AIM OF THE EXERCISE: First find the line with "if isIntFmt f then boothTerms" in the entries below, then set down exactly every line through the line with "memory order. -/", that line included.

EXERCISE INPUT:
-- ==== Sys2Proof/Machine/Crumb.lean ====
section
/-! DEFINITION. Terms and crumb records (05 R115 to R122): the recoder, the encoder, and the expansion of a record. -/

namespace Sys2Proof.Machine
set_option Elab.async false
open Sys2Proof

/-- A signed power of two. -/
structure Term where
  neg : Bool
  exp : Int
  deriving DecidableEq, Repr

/-! ### The recoder (05 R115, R116) -/

/-- The most terms an element of a format has (05 R115). -/
def tmax : Nat → Nat
  | 3 => 2 | 1 => 4 | 2 => 5 | 5 => 2 | 4 => 3 | 6 => 5 | _ => 6

/-- Radix-4 Booth digit k of a number whose bits above its width repeat the sign it was extended with. -/
def boothDigit (x : Int) (k : Nat) : Int :=
  let bit (j : Nat) : Int := x / 2 ^ j % 2
  bit (2 * k) + (if k = 0 then 0 else bit (2 * k - 1)) - 2 * bit (2 * k + 1)

/-- The Booth terms of an integer, largest exponent first. -/
def boothTerms (x : Int) : Nat → List Term
  | 0 => []
  | k + 1 =>
    let d := boothDigit x k
    (if d = 0 then [] else [⟨d < 0, 2 * k + (if d.natAbs = 2 then 1 else 0)⟩]) ++ boothTerms x k

/-- The non-adjacent form of a significand from bit p up, smallest exponent first. -/
def nafTerms : Nat → Nat → Nat → List (Bool × Nat)
  | 0, _, _ => []
  | n + 1, m, p =>
    if m % 2 = 0 then nafTerms n (m / 2) (p + 1)
    else if m % 4 = 3 then (true, p) :: nafTerms n ((m + 1) / 2) (p + 1)
    else (false, p) :: nafTerms n (m / 2) (p + 1)

/-- The terms of a code, largest exponent first; none for zero, absent and special elements (05 R115, R116). -/
def termsOf (f c : Nat) : List Term :=
  if isIntFmt f then boothTerms (if f = 2 then c else signedOf (fmtWidth f) c) (tmax f)
  else
    match decodeFloat f c with
    | .fin s m _ e => (nafTerms 16 m 0).reverse.map fun (n, p) => ⟨s != n, p + e⟩
    | _ => []

/-! ### Encoding a chunk (05 R117 to R120) -/

/-- Bytes of a chunk of 32 elements. -/
def chunkBytes (f : Nat) : Nat := 4 * fmtWidth f

/-- Elements packed in memory order. -/
def packCodes (f : Nat) (cs : List Nat) : List Byte := leBytes (cs.length * fmtWidth f / 8) (packElems (fmtWidth f) cs)

/-- Elements of a dense byte image. -/
def unpackCodes (f n : Nat) (bs : List Byte) : List Nat :=
  let v := leValue bs
  (List.range n).map fun k => elem v (fmtWidth f) k

/-- Whether an element is a NaN or an infinity. -/
def isSpecial (f c : Nat) : Bool :=
  isFloatFmt f && match decodeFloat f c with | .nan | .inf _ => true | _ => false

/-- Whether an element is a zero. -/
def isZeroCode (f c : Nat) : Bool :=
  if isIntFmt f then c == 0 else match decodeFloat f c with | .fin _ m _ _ => m == 0 | _ => false

/-- A bit per element. -/
def bitMask (bs : List Bool) : Nat := packElems 1 (bs.map boolToNat)
where
  /-- 1 or 0 -/
  boolToNat (b : Bool) : Nat := if b then 1 else 0

/-- A term byte (05 R118). -/
def termByte (isInt last : Bool) (e0 : Int) (t : Term) : Byte :=
  BitVec.ofNat 8 ((if last then 128 else 0) + (if t.neg then 64 else 0) + (if isInt then t.exp else e0 - t.exp).toNat)

/-- The header of a record (05 R117). -/
def crumbHeader (present absent baseExp f termCount : Nat) (spill : Bool) (scale ovf : Nat) : List Byte :=
  leBytes 16 (present + 2 ^ 32 * absent + 2 ^ 64 * baseExp + 2 ^ 72 * f + 2 ^ 76 * termCount +
    (if spill then 2 ^ 84 else 0) + 2 ^ 88 * scale + 2 ^ 96 * ovf)

/-- Pads or cuts to a length. -/
def padTo (n : Nat) (b : Byte) (l : List Byte) : List Byte := l.take n ++ List.replicate (n - l.length) b

/-- The record of a chunk, and its overflow record in spill form (05 R119).  `ovf` is the distance from record to
overflow record in bytes.  A BF16 code of exponent field 0 with a fraction is a zero whose bytes term form would lose, so
its chunk spills whatever its sign (05 R184). (DEDUCED: assumption 95). -/
def encodeChunk (f allot scale ovf : Nat) (cs : List Nat) : List Byte × Option (List Byte) :=
  let isAbs (c : Nat) : Bool := c == absentCode f
  let pres := cs.map fun c => !isAbs c && !isZeroCode f c
  let present := bitMask pres
  let absent := bitMask (cs.map isAbs)
  let ts := (cs.filter fun c => !isAbs c && !isZeroCode f c).map (termsOf f)
  let all := ts.flatten
  let e0 : Int := all.foldl (fun m t => max m t.exp) (-1000)
  let fits := all.length ≤ allot - 16 && all.all (fun t => e0 - t.exp ≤ 63) &&
    cs.all fun c => isAbs c || (!isSpecial f c && !(isFloatFmt f && isZeroCode f c && c != 0))
  if fits then
    let base := if isIntFmt f || all.isEmpty then 0 else (e0 + 127).toNat
    let bytes := ts.flatMap fun t => t.mapIdx fun i x => termByte (isIntFmt f) (i + 1 == t.length) e0 x
    (padTo allot 0 (crumbHeader present absent base f all.length false scale 0 ++ bytes), none)
  else (padTo allot 0 (crumbHeader present absent 0 f 0 true scale (ovf / 16)), some (packCodes f cs))

/-! ### Reading a record (05 R118, R121) -/

/-- The fields of a header. -/
structure CrumbHeader where
  present : Nat
  absent : Nat
  baseExp : Nat
  fmt : Nat
  termCount : Nat
  spill : Bool
  reserved : Nat
  scale : Nat
  ovf : Nat
  deriving DecidableEq, Repr

/-- The header of a record. -/
def crumbFields (r : List Byte) : CrumbHeader :=
  let v := leValue (r.take 16)
  ⟨natBits v 0 32, natBits v 32 32, natBits v 64 8, natBits v 72 4, natBits v 76 8, natBits v 84 1 == 1, natBits v 85 3,
    natBits v 88 8, natBits v 96 32⟩

/-- Splits term bytes after each byte with LAST set. -/
def splitTerms : List Nat → List Nat → List (List Nat)
  | acc, [] => if acc.isEmpty then [] else [acc.reverse]
  | acc, b :: bs => if 128 ≤ b then (b :: acc).reverse :: splitTerms [] bs else splitTerms (b :: acc) bs

/-- The term bytes of a record, element by element. -/
def recordTerms (r : List Byte) : List (List Nat) :=
  splitTerms [] (((r.drop 16).take (crumbFields r).termCount).map BitVec.toNat)

/-- Whether a record of format f and allotment `allot` is malformed (05 R121). (DEDUCED: assumption 26). -/
def recordBad (f allot : Nat) (r : List Byte) : Bool :=
  let h := crumbFields r
  let ts := recordTerms r
  h.reserved != 0 || (h.present &&& h.absent) != 0 || h.fmt != f || h.termCount > allot - 16 ||
    (!h.spill && (((((r.drop 16).take h.termCount).map BitVec.toNat).filter (128 ≤ ·)).length !=
        ((List.range 32).filter h.present.testBit).length ||
      ts.any (fun t => t.length > tmax f) || (isFloatFmt f && h.baseExp == 0 && h.termCount != 0)))

/-- The value of a term byte (05 R118). -/
def termOfByte (f baseExp b : Nat) : Term :=
  ⟨b / 64 % 2 == 1, if isIntFmt f then (b % 64 : Nat) else (baseExp : Int) - 127 - (b % 64 : Nat)⟩

/-- The terms of each of the 32 elements of a record in term form.  Bytes after the last one with LAST set belong to no
element. (DESIGN CHOICE: assumption 96). -/
def elementTerms (f : Nat) (r : List Byte) : List (List Term) :=
  let h := crumbFields r
  ((List.range 32).foldl (fun (acc, ts) k =>
      if h.present.testBit k then
        (acc ++ [(ts.headD []).map (termOfByte f h.baseExp)], ts.tail)
      else (acc ++ [[]], ts)) (([] : List (List Term)), recordTerms r)).1

/-- The sum of terms. -/
def termSum (ts : List Term) : Val := ts.foldl (fun v t => v.add (.fin t.neg 1 1 t.exp)) Val.zero

/-- The dense codes of a record, given its overflow record; a malformed record is absent throughout (05 R121). -/
def decodeChunk (f allot : Nat) (r ovf : List Byte) : List Nat :=
  let h := crumbFields r
  if recordBad f allot r then List.replicate 32 (absentCode f)
  else if h.spill then unpackCodes f 32 ovf
  else (elementTerms f r).mapIdx fun k ts =>
    if h.absent.testBit k then absentCode f else convVal f true false (termSum ts)

end Sys2Proof.Machine
end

EXPECTED OUTPUT:
  if isIntFmt f then boothTerms (if f = 2 then c else signedOf (fmtWidth f) c) (tmax f)
  else
    match decodeFloat f c with
    | .fin s m _ e => (nafTerms 16 m 0).reverse.map fun (n, p) => ⟨s != n, p + e⟩
    | _ => []

/-! ### Encoding a chunk (05 R117 to R120) -/

/-- Bytes of a chunk of 32 elements. -/
def chunkBytes (f : Nat) : Nat := 4 * fmtWidth f

/-- Elements packed in memory order. -/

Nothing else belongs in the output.